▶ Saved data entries
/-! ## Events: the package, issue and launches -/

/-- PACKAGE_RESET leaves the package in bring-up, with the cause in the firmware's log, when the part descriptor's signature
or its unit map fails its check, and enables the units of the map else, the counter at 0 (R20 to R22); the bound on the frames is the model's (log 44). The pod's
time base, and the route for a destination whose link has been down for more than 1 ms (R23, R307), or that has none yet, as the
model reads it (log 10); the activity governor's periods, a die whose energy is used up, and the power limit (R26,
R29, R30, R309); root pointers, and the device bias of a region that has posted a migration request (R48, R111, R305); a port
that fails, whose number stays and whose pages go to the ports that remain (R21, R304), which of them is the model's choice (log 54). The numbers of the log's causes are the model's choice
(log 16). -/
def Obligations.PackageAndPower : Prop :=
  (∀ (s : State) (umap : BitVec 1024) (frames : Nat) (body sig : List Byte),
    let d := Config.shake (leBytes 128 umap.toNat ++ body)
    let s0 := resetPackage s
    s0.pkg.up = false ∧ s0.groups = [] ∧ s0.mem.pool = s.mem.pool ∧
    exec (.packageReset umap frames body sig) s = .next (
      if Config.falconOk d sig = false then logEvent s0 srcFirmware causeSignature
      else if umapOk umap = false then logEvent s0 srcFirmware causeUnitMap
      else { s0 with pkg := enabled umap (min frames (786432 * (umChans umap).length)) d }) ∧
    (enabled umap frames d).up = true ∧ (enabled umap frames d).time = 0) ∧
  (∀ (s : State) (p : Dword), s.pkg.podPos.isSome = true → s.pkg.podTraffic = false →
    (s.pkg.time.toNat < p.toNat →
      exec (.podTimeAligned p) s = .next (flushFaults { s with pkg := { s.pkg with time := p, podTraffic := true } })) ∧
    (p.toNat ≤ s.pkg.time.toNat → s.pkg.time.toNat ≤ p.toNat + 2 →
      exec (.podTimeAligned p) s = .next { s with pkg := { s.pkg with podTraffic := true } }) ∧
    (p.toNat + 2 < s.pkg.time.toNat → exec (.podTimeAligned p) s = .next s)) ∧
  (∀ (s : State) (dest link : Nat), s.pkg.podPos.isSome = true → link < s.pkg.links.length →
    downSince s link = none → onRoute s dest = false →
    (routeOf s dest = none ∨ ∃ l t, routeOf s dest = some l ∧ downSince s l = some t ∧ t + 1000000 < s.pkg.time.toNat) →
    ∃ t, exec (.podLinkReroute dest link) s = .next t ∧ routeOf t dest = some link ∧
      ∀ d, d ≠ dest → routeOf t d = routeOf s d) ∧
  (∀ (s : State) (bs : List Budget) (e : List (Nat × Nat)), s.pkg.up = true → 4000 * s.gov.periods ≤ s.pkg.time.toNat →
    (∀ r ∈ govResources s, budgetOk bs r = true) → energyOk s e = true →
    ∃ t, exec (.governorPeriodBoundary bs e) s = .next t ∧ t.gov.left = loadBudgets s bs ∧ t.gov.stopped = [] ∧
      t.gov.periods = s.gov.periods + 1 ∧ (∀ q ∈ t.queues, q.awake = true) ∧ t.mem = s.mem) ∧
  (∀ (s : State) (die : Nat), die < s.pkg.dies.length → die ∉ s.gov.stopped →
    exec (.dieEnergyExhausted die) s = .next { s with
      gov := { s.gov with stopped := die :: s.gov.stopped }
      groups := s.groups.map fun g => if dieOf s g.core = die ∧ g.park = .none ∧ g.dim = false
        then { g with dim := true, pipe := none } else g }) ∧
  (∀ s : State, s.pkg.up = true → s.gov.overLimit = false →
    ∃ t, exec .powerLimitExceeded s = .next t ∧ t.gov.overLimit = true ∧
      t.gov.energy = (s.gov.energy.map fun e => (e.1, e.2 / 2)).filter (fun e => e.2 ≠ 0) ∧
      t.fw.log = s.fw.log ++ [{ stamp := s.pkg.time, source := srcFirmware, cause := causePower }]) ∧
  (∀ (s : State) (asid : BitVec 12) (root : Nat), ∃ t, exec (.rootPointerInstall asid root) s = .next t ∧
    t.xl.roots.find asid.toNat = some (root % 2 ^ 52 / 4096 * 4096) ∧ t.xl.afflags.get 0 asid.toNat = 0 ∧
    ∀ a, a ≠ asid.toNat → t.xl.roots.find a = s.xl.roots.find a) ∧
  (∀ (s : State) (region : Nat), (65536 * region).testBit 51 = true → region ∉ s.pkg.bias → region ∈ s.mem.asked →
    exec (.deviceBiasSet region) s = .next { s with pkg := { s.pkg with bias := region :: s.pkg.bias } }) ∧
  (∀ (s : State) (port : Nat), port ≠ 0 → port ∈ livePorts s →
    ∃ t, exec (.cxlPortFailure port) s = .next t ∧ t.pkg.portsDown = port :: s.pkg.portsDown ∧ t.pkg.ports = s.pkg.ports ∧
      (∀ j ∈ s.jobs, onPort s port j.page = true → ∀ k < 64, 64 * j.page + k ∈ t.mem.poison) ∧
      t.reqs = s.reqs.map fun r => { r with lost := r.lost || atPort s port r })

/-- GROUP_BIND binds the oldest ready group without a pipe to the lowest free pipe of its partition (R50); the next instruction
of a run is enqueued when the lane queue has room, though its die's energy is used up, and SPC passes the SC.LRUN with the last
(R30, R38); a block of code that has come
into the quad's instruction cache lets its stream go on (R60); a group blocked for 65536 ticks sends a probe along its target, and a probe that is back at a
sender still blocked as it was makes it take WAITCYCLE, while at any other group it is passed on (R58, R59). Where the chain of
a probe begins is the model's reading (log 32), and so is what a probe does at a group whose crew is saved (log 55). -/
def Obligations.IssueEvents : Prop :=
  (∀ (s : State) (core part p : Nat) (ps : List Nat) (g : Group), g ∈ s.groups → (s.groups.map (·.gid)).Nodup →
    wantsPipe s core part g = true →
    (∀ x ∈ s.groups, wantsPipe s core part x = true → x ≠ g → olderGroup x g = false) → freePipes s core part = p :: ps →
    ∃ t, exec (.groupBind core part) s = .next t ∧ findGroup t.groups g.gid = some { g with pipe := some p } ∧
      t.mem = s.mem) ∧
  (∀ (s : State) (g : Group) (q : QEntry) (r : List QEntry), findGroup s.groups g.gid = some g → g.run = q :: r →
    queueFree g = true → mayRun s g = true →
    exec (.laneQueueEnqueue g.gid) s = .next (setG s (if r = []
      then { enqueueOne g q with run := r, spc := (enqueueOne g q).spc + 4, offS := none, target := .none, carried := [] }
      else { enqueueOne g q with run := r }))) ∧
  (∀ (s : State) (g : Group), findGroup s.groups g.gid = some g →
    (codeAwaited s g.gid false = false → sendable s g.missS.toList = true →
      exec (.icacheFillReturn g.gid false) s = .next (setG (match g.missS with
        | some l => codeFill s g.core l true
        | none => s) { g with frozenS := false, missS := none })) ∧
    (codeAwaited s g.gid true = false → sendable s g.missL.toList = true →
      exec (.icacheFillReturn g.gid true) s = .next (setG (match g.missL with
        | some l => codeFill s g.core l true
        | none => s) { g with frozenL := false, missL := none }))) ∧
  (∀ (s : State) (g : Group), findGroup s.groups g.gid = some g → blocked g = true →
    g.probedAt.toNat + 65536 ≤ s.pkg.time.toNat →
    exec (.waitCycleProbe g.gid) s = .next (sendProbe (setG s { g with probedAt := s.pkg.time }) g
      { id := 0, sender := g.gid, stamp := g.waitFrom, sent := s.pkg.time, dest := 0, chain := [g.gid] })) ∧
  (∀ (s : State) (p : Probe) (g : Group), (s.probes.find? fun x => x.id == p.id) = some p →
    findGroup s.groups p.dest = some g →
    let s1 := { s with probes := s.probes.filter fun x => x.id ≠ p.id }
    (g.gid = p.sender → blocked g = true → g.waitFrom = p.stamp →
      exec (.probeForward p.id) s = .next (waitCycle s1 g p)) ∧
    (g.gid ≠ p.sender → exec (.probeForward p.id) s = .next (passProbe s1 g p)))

▶ Work instruction
Could you return exactly the stretch of the data above that starts at the line with "(∀ (s : State) (port" and ends at the line with "sender still blocked", both lines included?

▶ Written solution
  (∀ (s : State) (port : Nat), port ≠ 0 → port ∈ livePorts s →
    ∃ t, exec (.cxlPortFailure port) s = .next t ∧ t.pkg.portsDown = port :: s.pkg.portsDown ∧ t.pkg.ports = s.pkg.ports ∧
      (∀ j ∈ s.jobs, onPort s port j.page = true → ∀ k < 64, 64 * j.page + k ∈ t.mem.poison) ∧
      t.reqs = s.reqs.map fun r => { r with lost := r.lost || atPort s port r })

/-- GROUP_BIND binds the oldest ready group without a pipe to the lowest free pipe of its partition (R50); the next instruction
of a run is enqueued when the lane queue has room, though its die's energy is used up, and SPC passes the SC.LRUN with the last
(R30, R38); a block of code that has come
into the quad's instruction cache lets its stream go on (R60); a group blocked for 65536 ticks sends a probe along its target, and a probe that is back at a
sender still blocked as it was makes it take WAITCYCLE, while at any other group it is passed on (R58, R59). Where the chain of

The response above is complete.